Return, from the listing below, every line that includes "back".
*** Opening AVAILABLE DATA ***
/-- What the clearing of a status register's RA bits brings with it: ACC_ADDR (R40), the end of the autonomous safe state (R18), BKn_EN (R97). -/
def afterAck (d0 d : Dev) (k : Blk) (off : Nat) : Dev :=
  if off = ACC_STS then wr d k ACC_ADDR 0
  else if k = bXC ∧ off = XC_STS ∧ flag d0 bXC XC_STS 2 then
    bkSettleAll (unlive { d with xc := { d.xc with autoSafe := false } } bXC 0x1005)
  else match k with
    | .bank b .loop => if off = LOOP_STS then bkSettle d b else d
    | _ => d

/-- The RA bits that a write-back clears: CMP_ILK.LATCH only while FILK is 0 (R300). -/
def ackMask (d : Dev) (k : Blk) (off ra : Nat) : Nat :=
  match k with
  | .bank _ .cmp => if off = CMP_ILK ∧ flag d k CMP_ILK 16 then 0 else ra
  | _ => ra

/-- A write-back to a status register through the normal alias (R54, R337). -/
def ackWrite (d : Dev) (k : Blk) (off ra : Nat) (v : Word) : Dev :=
  if bits v 31 24 ≠ fld d k off 31 24 ∨ !d.seen.contains (regKey k off) then d
  else if off = FLT_STS then clearFaults d k
  else afterAck d (wr d k off (merge (rd d k off) 0 (ackMask d k off ra))) k off

/-- A write to a W1 register after its first one (R49). -/
def onceLate (d : Dev) (p : Port) (k : Blk) (off al : Nat) (v : Word) : Dev :=
  let d := bump (accErr d p k (off + 0x4000 * al) 3) k ACC_LOCKV_CNT
  if blkField k then fieldEvent d k 0x8010 (locBlk k) (BitVec.ofNat 32 off) v
  else folEvent d 0x8010 false (locBlk k) (BitVec.ofNat 32 off) v

/-! ### What writes do, block by block -/

/-- A write of SL_RING, the one W1 register (R49, R323). -/
def slRing (d : Dev) (p : Port) (al : Nat) (v : Word) : Dev :=
  let key := regKey bSL SL_RING
  if d.written.contains key then onceLate d p bSL SL_RING al v
  else ringWrite { store d p bSL SL_RING al v 0xF 0 with written := d.written ++ [key] }

/-- TB_TSSET takes a high word and the held low word (R48, R139): `true` for BADTS. -/
def tssetStore (d : Dev) (p : Port) (al : Nat) (v : Word) : Dev × Bool :=
  let was := lockOpen d bTB
  let x := takeLow (armLock d bTB) p (regKey bTB TB_TSSET_HI)
  if !was then (x.2, false) else
  let lo := x.1.getD (rd d bTB TB_TSSET_LO)
  let hi := aliasVal al (rd d bTB TB_TSSET_HI) v
  if tsValid (BitVec.ofNat 64 (lo.toNat + 0x100000000 * hi.toNat)) then (wr (wr x.2 bTB TB_TSSET_LO lo) bTB TB_TSSET_HI hi, false)
  else (badAcc x.2 p bTB TB_TSSET_HI al, true)

/-- BK_SCH_LT takes a high word and the held low word (R44, R223). -/
def schLtStore (d : Dev) (p : Port) (b : Bank) (al : Nat) (v : Word) : Dev :=
  let k : Blk := .bank b .bk
  let x := takeLow d p (regKey k BK_SCH_LT_HI)
  let d := match x.1 with
    | some lo => wr x.2 k (schOff p BK_SCH_LT_LO) lo
    | none => x.2
  store d p k BK_SCH_LT_HI al v allBits 0

/-- DEV_CTL.FREBOOT (ch. Power-up): a field reboot, barred while a bank is enabled. It reads 0. -/
def devCtl (m : Mem) (d : Dev) (p : Port) (al : Nat) (v : Word) : Mem × Dev :=
  if !bit (aliasVal al 0 v) 0 then (m, d)
  else if anyBken d then (m, badAcc d p bDEV DEV_CTL al)
  else ([], fieldReboot d 3)

/-- A guarded write that the lock lets through. -/
def guarded (m : Mem) (d : Dev) (p : Port) (k : Blk) (off al : Nat) (v : Word) (mask : Nat) : Mem × Dev :=
  let val := aliasVal al (rd d k off) v
  let st := store d p k off al v mask 0
  match k with
  | .host .dev => devCtl m d p al v
  | .host .sec =>
    if off = SEC_ARBCMT then (m, if bit (aliasVal al 0 v) 0 then arbCommit d else d)
    else if bit val 0 then switchCmd ⟨bits val 5 4 % 4, Nat.mod_lt _ (by decide)⟩ m st
    else (m, st)
  | .host .cat =>
    if off = CAT_CALCMD then (m, calcmdWrite st val)
    else if off = CAT_SHCMD then (m, shcmdWrite st val)
    else if flag d bCAT CAT_CALSTS 31 then (m, badAcc d p k off al)
    else (m, st)
  | .host .thm => (m, sensReadmit st val)
  | _ => (m, st)

/-- What follows a write of TB_CTL: TEN and LSRC take effect when they rise (R148, R443). -/
def tbCtlAfter (d0 d : Dev) : Dev :=
  let d := if !flag d0 bTB TB_CTL 3 && flag d bTB TB_CTL 3 then lsrcSet d else d
  if !flag d0 bTB TB_CTL 0 && flag d bTB TB_CTL 0 then tenSet d else d

/-- What follows a write of SL_CTL: a port whose enable falls is lost (R325). -/
def slCtlAfter (d0 d : Dev) : Dev :=
  let d := if flag d0 bSL SL_CTL 0 && !flag d bSL SL_CTL 0 then portLoss d .u 2 else d
  if flag d0 bSL SL_CTL 1 && !flag d bSL SL_CTL 1 then portLoss d .d 2 else d

/-- What follows a write of SL_SPLIT: the egress port is the one of R320 unless it has been switched (R326). -/
def splitAfter (d0 d : Dev) : Dev :=
  if d0.sl.egressD = egressHome d0 then { d with sl := { d.sl with egressD := egressHome d } } else d

/-- A write of MSP_CFG: WLEN outside 4 to 32 keeps its value (R56). -/
def mspCfg (d : Dev) (p : Port) (al : Nat) (v : Word) : Dev :=
  let st := store d p bMSP MSP_CFG al v 0x13F 0
  if 4 ≤ fld st bMSP MSP_CFG 5 0 ∧ fld st bMSP MSP_CFG 5 0 ≤ 32 then st
  else badAcc (setFld st bMSP MSP_CFG 5 0 (fld d bMSP MSP_CFG 5 0)) p bMSP MSP_CFG al

/-- Writes of the host blocks that are no plain store; none for a plain store. -/
def hostWrite (d : Dev) (p : Port) (h : HostBlk) (off al : Nat) (v : Word) (r : RegDef) : Option Dev :=
  let k : Blk := .host h
  let st := store d p k off al v r.rw r.cfg
  match h with
  | .tb =>
    if off = TB_CTL then some (tbCtlAfter d st)
    else if off = TB_CAL then some (tbCalWrite d (merge (aliasVal al (rd d k off) v) (woVal al v) 0x80000000))
    else none
  | .sl =>
    if off = SL_CTL then some (slCtlAfter d st)
    else if off = SL_SPLIT then some (splitAfter d st)
    else if off = SL_RING then some (slRing d p al v)
    else none
  | .msp => if off = MSP_CFG then some (mspCfg d p al v) else none
  | .sec => if off = SEC_CACK then some (if al ≤ 1 then coloAck d v else d) else none
  | .fol =>
    if FOL_SRC ≤ off ∧ off < FOL_SRC + 0x100 then
      some (if !flag d k off 31 && flag st k off 31 then folSrcOn st ((off - FOL_SRC) / 4) else st)
    else none
  | .led =>
    if LED_WAKE ≤ off ∧ off < LED_WAKE + 0x20 then
      some (if fld st k off 23 0 = 0 then wakeBank st (bankNo ((off - LED_WAKE) / 4)) else st)
    else none
  | _ => none

/-- A write of FOL_CTL (R352, R353); the fault-reporting core of the fatal state takes FREEZE only (R341). -/
def folCtl (d : Dev) (p : Port) (al : Nat) (v : Word) : Dev :=
  let was := lockOpen d bFOL
  let val := aliasVal al (rd d bFOL FOL_CTL) v
  let d := armLock d bFOL
  if d.pwr.fatal.isSome then folCtlWrite d p al (putBit (putBits val 9 8 0) 1 (flag d bFOL FOL_CTL 1)) false
  else folCtlWrite d p al val was

/-- A write of BK registers that is no plain store (R198, R208, R224). -/
def bkWrite (d : Dev) (p : Port) (b : Bank) (off al : Nat) (v : Word) : Option Dev :=
  if off = BK_PCTL then some (if al ≤ 1 then pctlWrite d p b al v else d)
  else if off = BK_SCH_GO then some (if al ≤ 1 && bit v 0 then schSubmit d p b else d)
  else none

/-- A write of LOOP registers that is no plain store (R93, R97, R101). -/
def loopWrite (d : Dev) (p : Port) (b : Bank) (off al : Nat) (v : Word) (r : RegDef) : Option Dev :=
  let k : Blk := .bank b .loop
  if off = LOOP_CTL then
    let want := bit (aliasVal al (rd d k LOOP_CTL) v) 0
    some (if touched al v &&& 1 = 0 then d
      else if want then (if bkenBarred d b then badAcc d p k off al else bankEnable d b)
      else if flag d k LOOP_CTL 0 then bankDisable d b else d)
  else if LOOP_GRP ≤ off ∧ off < LOOP_GRP + 0x60 then
    let st := store d p k off al v (r.rw - 0xF) r.cfg
    let c := chanNo b ((off - LOOP_GRP) / 4)
    let n := bits (aliasVal al (rd d k off) v) 3 0
    some (if touched al v &&& 0xF = 0 then st else if grpRefused d c n then grpRefuse d c else grpWrite st c n)
  else none

/-- A write of CAP registers that is no plain store: an allocation is checked (R227, R228), and CAP_CCMDc acts. -/
def capWrite (d : Dev) (p : Port) (b : Bank) (off al : Nat) (v : Word) (r : RegDef) : Option Dev :=
  let k : Blk := .bank b .cap
  let c := chanNo b ((off - 0x100) / 0x20)
  if 0x100 ≤ off ∧ off < 0x400 ∧ off % 0x20 = 4 then
    let st := store d p k off al v r.rw r.cfg
    some (if rd st k off = rd d k off then st
      else if allocOk d c (fld st k off 9 0) (fld st k off 26 16) then st else raEvent d k CAP_STS 0x1)
  else if 0x100 ≤ off ∧ off < 0x400 ∧ off % 0x20 = 0xC then some (if al ≤ 1 then ccmdWrite d c v else d)
  else none

/-- An EN bit in [31] that a write has set stays 1 only when its check passes; else it is 0 and a status bit is set (R244, R251, R261). -/
def enChecked (d0 d : Dev) (k : Blk) (off : Nat) (ok : Bool) (sts bad : Nat) : Dev :=
  if flag d0 k off 31 || !flag d k off 31 || ok then d else raEvent (setFlag d k off 31 false) k sts bad

/-- Writes of MLD and EIS configurations: EN is checked when it is set (R244, R251, R261). -/
def profWrite (m : Mem) (d : Dev) (p : Port) (b : Bank) (x : BankBlk) (off al : Nat) (v : Word) (r : RegDef) : Option Dev :=
  let k : Blk := .bank b x
  let st := store d p k off al v r.rw r.cfg
  match x with
  | .mld =>
    if MLD_CFG ≤ off ∧ off < MLD_CFG + 0x40 then
      some (enChecked d st k off (mldMayEnable m st b ((off - MLD_CFG) / 4)) MLD_STS 0x2)
    else none
  | .eis =>
    if 0x100 ≤ off ∧ off < 0x900 ∧ off % 0x80 = 0 then
      some (enChecked d st k off (eisProfileOk st b ((off - 0x100) / 0x80)) EIS_STS 0x1)
    else if 0x900 ≤ off ∧ off < 0xB00 ∧ off % 0x20 = 0 then
      some (enChecked d st k off (plsProfileOk st b ((off - 0x900) / 0x20)) EIS_STS 0x2)
    else none
  | _ => none

/-- A write of CMP registers that is no plain store: IDLE settles what continuous operation has decided (R289), and a self-check begins (R304). -/
def cmpWrite (d : Dev) (p : Port) (b : Bank) (off al : Nat) (v : Word) (r : RegDef) : Option Dev :=
  let k : Blk := .bank b .cmp
  if off = CMP_CTL then
    let st := store (forEach (bankChans b) d trimSettle) p k off al v r.rw r.cfg
    some (forEach (bankChans b) st fun st c => cmpRestart (cmpCont d c) st c)
  else if off = CMP_TICK then
    let st := store d p k off al v r.rw r.cfg
    some (tickWrite st b (fld st k CMP_TICK 15 0))
  else if off = CMP_SCHK then some (if al ≤ 1 then schkWrite p d b al (bits v 23 0) else d)
  else none

/-- A write of CH_CTRL (R51, R80, R100, R101): configuration first, then EN. -/
def chCtrl (d : Dev) (p : Port) (c : Chan) (al : Nat) (v : Word) : Dev :=
  let k := chBlk c
  let en := bit (aliasVal al (rd d k CH_CTRL) v) 0
  let st := store (wakeBank d c.bank) p k CH_CTRL al v 0x12 0x12
  let st := if flag d k CH_CTRL 1 ≠ flag st k CH_CTRL 1 then forEach (members st c) st safeLands else st
  if en then enableChan (forEach (members st c) st cmpValidate) c else disableChan st c

/-- The registers of a follower that its group's leader speaks for (R29). -/
def followerRefuses (off : Nat) : Bool :=
  decide (off ∈ [CH_CTRL, CH_ACTL, CH_AEV, CH_SCTL, CH_SSCALE, CH_SOFS, CH_SREC]) || decide (CH_APAR ≤ off ∧ off < CH_APAR + 0x20)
*** Closing AVAILABLE DATA ***
## RESPONSE FOR THIS EXERCISE
/-- The RA bits that a write-back clears: CMP_ILK.LATCH only while FILK is 0 (R300). -/
/-- A write-back to a status register through the normal alias (R54, R337). -/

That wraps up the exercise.